If you were wondering why we are calling the parse function on the input instead of on the type itself. It is because the ParseStream implements this very convenient parse function that allows us to parse a single token from the stream at a time.

impl<'a> ParseBuffer<'a> {
    /// Parses a syntax tree node of type `T`, advancing the position of our
    /// parse stream past it.
    pub fn parse<T: Parse>(&self) -> Result<T> {
        T::parse(input: self)
    }
} impl ParseBuffer<'a>

Next, let’s parse something that takes a little more effort, our FlagPermission.
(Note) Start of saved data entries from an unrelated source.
-- ==== Sys2Proof/Machine/Hq.lean ====
section
/-! DEFINITION. Host rings: packets, posts, commands outstanding, deferred errors, admission and fetch
(10_host_queueing.md). -/

namespace Sys2Proof.Machine

/-! ### Registers (R281) -/

abbrev rSqBase (r : RingId) : Nat := 0x90_0000 + 0x40 * r.val
abbrev rCqBase (r : RingId) : Nat := 0x90_0008 + 0x40 * r.val
abbrev rRingCfg (r : RingId) : Nat := 0x90_0010 + 0x40 * r.val
abbrev rRingSize (r : RingId) : Nat := 0x90_0014 + 0x40 * r.val
abbrev rRingStat (r : RingId) : Nat := 0x90_0018 + 0x40 * r.val
abbrev rRingDefer (r : RingId) : Nat := 0x90_001C + 0x40 * r.val
abbrev rSqTail (r : RingId) : Nat := 0x91_0000 + 0x1000 * r.val
abbrev rCqHead (r : RingId) : Nat := 0x91_0004 + 0x1000 * r.val
abbrev rStream (s : Nat) : Nat := 0x92_0000 + 8 * s
abbrev rNs (n : Nat) : Nat := 0x93_0000 + 0x20 * (n - 1)
abbrev rHqCtl : Nat := 0x94_0000
abbrev rHqStat : Nat := 0x94_0004
abbrev rXrdy : Nat := 0x94_0008
abbrev rMsix (v : Nat) : Nat := 0x9F_8000 + 0x10 * v
abbrev rMsixPend (w : Nat) : Nat := 0x9F_C000 + 4 * w

def allRings : List RingId := List.finRange 16

def Dev.onRing (d : Dev) (r : RingId) (f : Ring → Ring) : Dev := { d with hq.rings := vmod d.hq.rings r f }

/-- A 64-bit value held in a _LO and _HI pair. -/
def Dev.rd64 (d : Dev) (a : Nat) : Nat := (d.rd a).toNat + (d.rd (a + 4)).toNat * 2 ^ 32

/-! ### Packets (R254, R255) -/

def pType (p : Slot) : Nat := slotField p 0 1
def pOp (p : Slot) : Nat := slotField p 1 1
def pFlags (p : Slot) : Nat := slotField p 2 1
def pStream (p : Slot) : Nat := slotField p 3 1
def pTag (p : Slot) : BitVec 16 := BitVec.ofNat 16 (slotField p 4 2)
def pNsid (p : Slot) : Nat := slotField p 6 2
def pLba (p : Slot) : Nat := slotField p 8 8
def pLbaN (p : Slot) : Nat := slotField p 16 8
def pLen (p : Slot) : Nat := slotField p 24 4
def pLenN (p : Slot) : Nat := slotField p 28 4
def pDptr (p : Slot) : Nat := slotField p 32 8
def pDlen (p : Slot) : Nat := slotField p 40 4
def pRefTag (p : Slot) : Nat := slotField p 44 4
def pCdw0 (p : Slot) : Nat := slotField p 48 4
def pCdw1 (p : Slot) : Nat := slotField p 52 4
def pCdw2 (p : Slot) : Nat := slotField p 56 4

def Cmd.op (c : Cmd) : Nat := pOp c.slot
def Cmd.nsid (c : Cmd) : Nat := pNsid c.slot
def Cmd.lba (c : Cmd) : Nat := pLba c.slot
def Cmd.len (c : Cmd) : Nat := pLen c.slot
def Cmd.fua (c : Cmd) : Bool := (pFlags c.slot).testBit 0
def Cmd.atomic (c : Cmd) : Bool := (pFlags c.slot).testBit 1
def Cmd.guard (c : Cmd) : Bool := (pFlags c.slot).testBit 2
def Cmd.direct (c : Cmd) : Bool := (pFlags c.slot).testBit 3
def Cmd.stream (c : Cmd) : Nat := pStream c.slot

/-- The command names an ensemble namespace (R261). -/
def Cmd.forwarded (c : Cmd) : Bool := decide (0x100 ≤ c.nsid) && (c.op == 0x10 || c.op == 0x11 || c.op == 0x12)

/-- Fill with zero bytes up to 64. -/
def pad64 (bs : List Byte) : List Byte := bs ++ List.replicate (64 - bs.length) 0

/-- A packet slot from its bytes. -/
def slotOf (bs : List Byte) : Slot := BitVec.ofNat 512 (leNat bs)

/-- The 64 bytes of a completion entry. -/
def postBytes (p : Post) (phase : Bool) (sqHead : Nat) : List Byte :=
  let head (ty fl : Nat) := leBytes 1 ty ++ leBytes 1 (b2n phase + fl) ++ leBytes 2 (sqHead % 4096)
  pad64 (match p with
    | .status tag st res info done nsid aux dg un mo =>
      head 4 (b2n dg * 2 + b2n un * 4 + b2n mo * 8) ++ leBytes 2 tag.toNat ++ leBytes 1 st ++ leBytes 1 res ++
        leBytes 8 info ++ leBytes 4 done ++ leBytes 2 nsid ++ leBytes 2 0 ++ leBytes 4 aux
    | .ready tag offer ofs count bytes =>
      head 2 0 ++ leBytes 2 tag.toNat ++ leBytes 2 offer ++ leBytes 4 ofs ++ leBytes 4 count ++ leBytes 4 bytes
    | .event code d0 d1 => head 6 0 ++ leBytes 2 code ++ leBytes 2 0 ++ leBytes 8 d0 ++ leBytes 8 d1)

/-! ### Posts (R251) -/

def Dev.ringOn (d : Dev) (r : RingId) : Bool := d.flag (rRingCfg r) 0
def Dev.sqSize (d : Dev) (r : RingId) : Nat := d.fld (rRingSize r) 0 13
def Dev.cqSize (d : Dev) (r : RingId) : Nat := d.fld (rRingSize r) 16 13
def Dev.sqHead (d : Dev) (r : RingId) : Nat := d.fld (rRingStat r) 0 12
/-- The submission tail as the admitter sampled it at the beat boundary (R10, R63). -/
def Dev.sqTailOf (d : Dev) (r : RingId) : Nat := d.smpF (rSqTail r) 0 12

/-- The completion ring holds one entry fewer than its size; its head is the one sampled at the beat boundary (R63). -/
def Dev.cqFull (d : Dev) (r : RingId) : Bool :=
  (d.hq.rings[r].cqTail + 1) % d.cqSize r == d.smpF (rCqHead r) 0 12

/-- Write one completion entry; PHASE inverts at the wrap. -/
def Dev.writePost (d : Dev) (r : RingId) (p : Post) : Dev :=
  let g := d.hq.rings[r]
  let wrap := decide (d.cqSize r ≤ g.cqTail + 1)
  (d.emit (.hostWrite (d.rd64 (rCqBase r) + 64 * g.cqTail) (postBytes p g.phase (d.sqHead r)))).onRing r fun g =>
    { g with cqTail := if wrap then 0 else g.cqTail + 1, phase := if wrap then !g.phase else g.phase,
             unsigSince := if g.unsignalled = 0 then d.beats else g.unsigSince, unsignalled := g.unsignalled + 1 }

/-- Is a held post an EVENT of this code? -/
def Post.isEvent (code : Nat) : Post → Bool
  | .event c _ _ => c == code
  | _ => false

def Post.isStatus : Post → Bool
  | .status .. => true
  | _ => false

/-- Hold a post; an EVENT merges into a held one of its code, and MODE and MEDIUM take the latest DATA (R251). -/
def holdPost (held : List Post) (p : Post) : List Post :=
  match p with
  | .event c d0 d1 =>
    if held.any (Post.isEvent c) then
      held.map fun q => if q.isEvent c && (c == 3 || c == 4) then .event c d0 d1 else q
    else held ++ [p]
  | p => held ++ [p]

/-- Post to a ring; a disabled ring takes none (R248). -/
def Dev.ringPost (d : Dev) (r : RingId) (p : Post) : Dev :=
  if !d.ringOn r then d
  else if d.hq.rings[r].held.isEmpty && !d.cqFull r then d.writePost r p
  else d.onRing r fun g => { g with held := holdPost g.held p }

/-- Write held posts while the completion ring has room. -/
def Dev.drainHeld (d : Dev) (r : RingId) : Dev :=
  let go (d : Dev) : Dev :=
    match d.hq.rings[r].held with
    | p :: rest => if d.cqFull r then d else (d.onRing r fun g => { g with held := rest }).writePost r p
    | [] => d
  d.each (List.range d.hq.rings[r].held.length) fun d _ => go d

/-- Post to where a command came from: its ring, or its entry device in a PACKETS frame. -/
def Dev.srcPost (d : Dev) (src : CmdSrc) (p : Post) : Dev :=
  match src with
  | .ring r => d.ringPost r p
  | .peer id => d.sendFrame id.val (.packets [postBytes p false 0])

/-- An event for the host, on the ring of HQ_CTL.EVENT_RING (R256). -/
def Dev.hostEvent (d : Dev) (code d0 d1 : Nat) : Dev :=
  d.ringPost (Fin.ofNat 16 (d.smpF rHqCtl 0 4)) (.event code d0 d1)

/-! ### Commands -/

/-- Commands of a ring whose STATUS has not been posted (R250). -/
def Dev.outstandingOf (d : Dev) (r : RingId) : Nat :=
  (d.hq.cmds.filter fun c => c.src == .ring r).length + (d.hq.rings[r].held.filter Post.isStatus).length

/-- Commands outstanding in the device. -/
def Dev.outstanding (d : Dev) : Nat :=
  d.hq.cmds.length + (d.hq.rings.toList.map fun g => (g.held.filter Post.isStatus).length).sum

/-- The tag is that of an outstanding command of its source. -/
def Dev.tagBusy (d : Dev) (src : CmdSrc) (tag : BitVec 16) : Bool :=
  d.hq.cmds.any (fun c => c.src == src && c.tag == tag) ||
    match src with
    | .ring r => d.hq.rings[r].held.any fun p => match p with
        | .status t _ _ _ _ _ _ _ _ _ => t == tag
        | _ => false
    | .peer _ => false

/-- The outstanding command of a source and tag with this opcode. -/
def Dev.cmdOf (d : Dev) (src : CmdSrc) (tag : BitVec 16) (op : Nat) : Option Cmd :=
  d.hq.cmds.find? fun c => c.src == src && c.tag == tag && c.op == op

/-- Change a command in its place. -/
def Dev.setCmd (d : Dev) (c : Cmd) : Dev :=
  { d with hq.cmds := d.hq.cmds.map fun x => if x.order = c.order then c else x }

/-- A command completes: it leaves the list and its STATUS is posted (R259). -/
def Dev.complete (d : Dev) (c : Cmd) (st : Nat) (res info done aux : Nat := 0) (dg un : Bool := false)
    (ns : Nat := c.nsid) : Dev :=
  let d := { d with hq.cmds := d.hq.cmds.filter fun x => x.order != c.order }
  if c.silent then d else d.srcPost c.src (.status c.tag st res info done ns aux dg un false)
impl Parse for FlagPermission {
    /// Parse flag permissions from a combination of `R`, `W`, and
    /// `C(<lit_int>)`.
    ///
    /// Valid inputs: `r`, `w`, `rw`, `c(<n>)`, `rc(<n>)`, `wc(<n>)`,
    /// `rwc(<n>)` (case-insensitive).
    fn parse(input: syn::parse::ParseStream) -> syn::Result<Self> {
        // First, we create a default attribute, that we will then modify
        // based on the input.
        let mut flag_permissions: FlagPermission = FlagPermission::default();

        // Then, we parse the identifier which holds our permissions.
        let permission_ident: Ident = input.parse::<Ident>()?;
        let permissions: String = permission_ident.to_string().to_lowercase();

        // Next, we make sure that our permission string contains the valid
        // characters.
        if !permissions.chars().all(|c: char| matches!(c, 'r' | 'w' | 'c')) {
            return Err(syn::Error::new_spanned(
                tokens: &permission_ident,
                message: "expected permission string (e.g. `rw`, `r`, `wc(0)`)",
            ));
        }

        // We set the flag permissions based on the parsed string.
        flag_permissions.read = permissions.contains("r");
        flag_permissions.write = permissions.contains("w");

        if permissions.contains('c') {
            let content: ParseBuffer<'_>;
            // We use the `syn::parenthesized!` macro to parse to the
            // content inside the parentheses.
            let _ = syn::parenthesized!(content in input);
            let int: usize =
                content.parse::<LitInt>()?.base10_parse::<usize>()?;

            flag_permissions.clear = Some(int);
        }

        Ok(flag_permissions)
    } fn parse
} impl Parse for FlagPermission

For the dont_shift keyword, the parsing is implemented automatically because we used the custom_keyword! macro to define it.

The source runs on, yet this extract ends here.